I can however share my AsyncModbusTcpClient error handling solution with others. I'm sure it's specific to my situation, but it may give others a starting point:

       try:
           rr = await client.read_input_registers(address_start - 1, count=address_count, slave=slave)
        except pymodbus.exceptions.ModbusIOException as e:
            if e.string != "[Input/Output] ERROR: No response received after 0 retries":
                raise ModbusError("Unknown IO error") from e

            # Wait for internal reconnect to finish, so we can give a better error msg.
            if reconnect_task := client.ctx.reconnect_task:
                await reconnect_task

            if not client.connected:
                raise ModbusError("Connection lost") from None

            if self._ever_succeeded:
                raise ModbusError("Cannot decode response") from None
            else:
                raise ModbusError("Invalid Slave") from None

This way I can react to different situations within my application.

janiversen commented 1 month ago

hmmm your example is not correct, but works, sort of.

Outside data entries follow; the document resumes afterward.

-- ==== Sys2Proof/Machine/FormatOps.lean ====
section
/-! DEFINITION. FORMAT (R102, R103): waiting for the operation and the index entry in flight, the new tables, the erases. -/

namespace Sys2Proof.Machine

/-- N as taken (R102). -/
def takenN (asked reported : Nat) : Nat := min (clamp 64 4096 asked) reported

/-- The next format generation, wrapping from 65535 to 1 (R102). After a FORMAT that ended with MEDIA on a drive whose unformatted mark
still stands, 1 is added to the generation held, whatever the mark says (DESIGN CHOICE, log entry 59). -/
def nextGeneration (g : Nat) : Nat := if 65535 ≤ g then 1 else g + 1

/-- The tables and the pool as FORMAT sets them (R55, R80, R102). -/
def State.formatTables (s : State) (n : Nat) : State :=
  { s with
    table := { surveys := [], nextNumber := 1, stored := formatLevels, present := formatLevels }
    slots := s.slots.map (fun _ => {})
    queue := []
    pool := { s.pool with
      buffers := s.pool.buffers.map (fun b => if b.state = .queued then { b with state := .free } else b)
      streamWaiters := [] }
    media := { s.media with
      generation := nextGeneration s.media.generation
      segs := mountSegs n
      ready := []
      free := []
      takes := []
      segWaiters := []
      mediaFull := false
      fairness := 0 }
    monitor := { s.monitor with shock := {} } }

/-- The buffer that a rollover in progress holds returns to FREE (R102). -/
def State.endRollover (s : State) : State :=
  match s.log.rollover with
  | .program _ b => s.releaseBuffer b
  | .none => s
  | .erase _ => s
  | .waitBuffer _ => s

/-- The Index Log as FORMAT leaves it before its erases: its entries given up, its rollover ended, and LOG-FAILED ended where an
earlier rollover entered it while FORMAT waited (R99, R101, R102). -/
def State.formatLog (s : State) : State :=
  let left := s.port.tx.length
  let s : State := (s.endRollover).giveUpAll left
  { s with
    log := { s.log with
      current := none
      writePoint := 0
      generation := 0
      nextSeq := 0
      stage := .idle
      rollover := .none
      forceRollover := false
      failed := false
      clean := false }
    pool := { s.pool with indexWaiters := [] } }

/-- Steps 1 to 3 of R102, and the first erase requested. -/
def State.formatBegin (s : State) (r : FormatRun) : State :=
  let n := takenN r.n s.media.reportedSegments
  let s : State := (s.formatLog).formatTables n
  let s : State := s.takeGaugeSettings {}
  { s with formatRun := some { stage := .erasing 0, n := n } }.judgeVerify

/-- Whether an index entry is in flight: a program of it has been issued, and it has not ended (R102). -/
def State.entryInFlight (s : State) : Bool :=
  match s.log.waiting with
  | e :: _ => e.issued
  | [] => false

/-- A FORMAT that waits goes on once no media operation and no index entry is in flight (R102). -/
def State.formatGate (s : State) : State :=
  match s.formatRun with
  | some r =>
    if r.stage = .waiting ∧ s.media.op = none ∧ s.entryInFlight = false then s.formatBegin r else s
  | none => s

/-- A FORMAT is accepted; it empties the unusable set, and LOG-FAILED lasts until it (R99, R102). -/
def State.startFormat (s : State) (n : Nat) : State :=
  { s with log := { s.log with unusable := [], failed := false }, formatRun := some { stage := .waiting, n := n } }.formatGate

/-- FORMAT's erase of a segment ends: a data segment becomes READY at the tail of the Ready List, or BAD; a failed index segment
joins the unusable set. After the last, the rollover is made (R80, R102). -/
def State.formatEraseEnd (s : State) (g : Nat) (ok : Bool) : State :=
  let s : State := s.endErase g ok
  match s.formatRun with
  | none => s
  | some r =>
    let s : State :=
      if g < 4 then
        if ok then s else { s with log := { s.log with unusable := addUnusable g s.log.unusable } }
      else if ok then
        let s : State := s.setSegState g .ready
        { s with media := { s.media with ready := s.media.ready ++ [g] } }
      else (s.setSegState g .bad).raise (.media (.erase g))
    if g + 1 < r.n then { s with formatRun := some { r with stage := .erasing (g + 1) } }
    else { s with formatRun := some { r with stage := .rollover } }.nextRollover

end Sys2Proof.Machine
end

If you use Async clients, you should do "rr = await client.read_input_registers" (see our simple_async_client.py example).

You will in many (most) cases get a future back and not the real result.

AlexanderLanin commented 1 month ago

Updated; this was partially pseudo code to make it simple and readable

janiversen commented 1 month ago

I have seen that a number of devices have this error, so I will try to implement it, can you assist in testing the pull request ?

AlexanderLanin commented 1 month ago

Sure, and here is another hint regarding a fix: https://github.com/AlexanderLanin/homeassistant-sungrow/blob/4494ee539261af424ba0372140f3198328fe5c72/custom_components/sungrow/core/modbus_py.py#L29

github-actions[bot] commented 2 weeks ago

This issue is stale because it has been open 30 days with no activity. Remove stale label or comment or this will be closed in 5 days.

github-actions[bot] commented 2 weeks ago

This issue was closed because it has been stalled for 5 days with no activity.